The entries below contain a line with "DEFINITION. How operands" and a line with "def decodeSample (slot". Quote exactly those two lines and all lines between them.

Dataset entries
========================================
-- ==== Sys2Proof/Machine/Operands.lean ====
section
/-! DEFINITION. How operands are assembled (spec/30_encoding.md R81 to R87, R102): samples out of and into their 32-bit slots,
and the parameters as the words the arithmetic uses. -/

namespace Sys2Proof.Machine

/-- `decode_sample(s)`: the low 24 bits, sign-extended from bit 23; bits 31:24 are ignored (R83, R85). -/
def decodeSample (slot : Word) : Int := (slot.extractLsb' 0 24).toInt

/-- `encode_sample(v)`: `v mod 2^24` in bits 23:0, bits 31:24 zero (R84). -/
def encodeSample (v : Int) : Word := (BitVec.ofInt 24 v).setWidth 32

/-- The slot of sample `j` of a block, 4 bytes at offset 4·j (R81). -/
def slotAt (b : Block) (j : Nat) : Word := rdLe32 b (4 * j)

/-- `RING_N` as a 32-bit value (R22, R24). -/
def ringNWord (s : State) : Word := BitVec.ofNat 32 s.cfg.ringN

/-- The ring slot that index `i` addresses, `i mod RING_N` (R22, R23). -/
def slotIndex (s : State) (i : Word) : Nat := i.toNat % s.cfg.ringN

/-- The byte that stands for the sink's answer in a response (R101). -/
def pubResultByte : PubResult → Byte
  | .ok => 0
  | .notReady => 1
  | .error => 2

/-- The response of an operation that may hand out a block: `ok`, then the block when `ok = 1` (R101). -/
def blockResponse : Option Block → Bytes
  | none => [0]
  | some b => 1 :: b

end Sys2Proof.Machine
end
========================================
• [TASK RESULT]:
/-! DEFINITION. How operands are assembled (spec/30_encoding.md R81 to R87, R102): samples out of and into their 32-bit slots,
and the parameters as the words the arithmetic uses. -/

namespace Sys2Proof.Machine

/-- `decode_sample(s)`: the low 24 bits, sign-extended from bit 23; bits 31:24 are ignored (R83, R85). -/
def decodeSample (slot : Word) : Int := (slot.extractLsb' 0 24).toInt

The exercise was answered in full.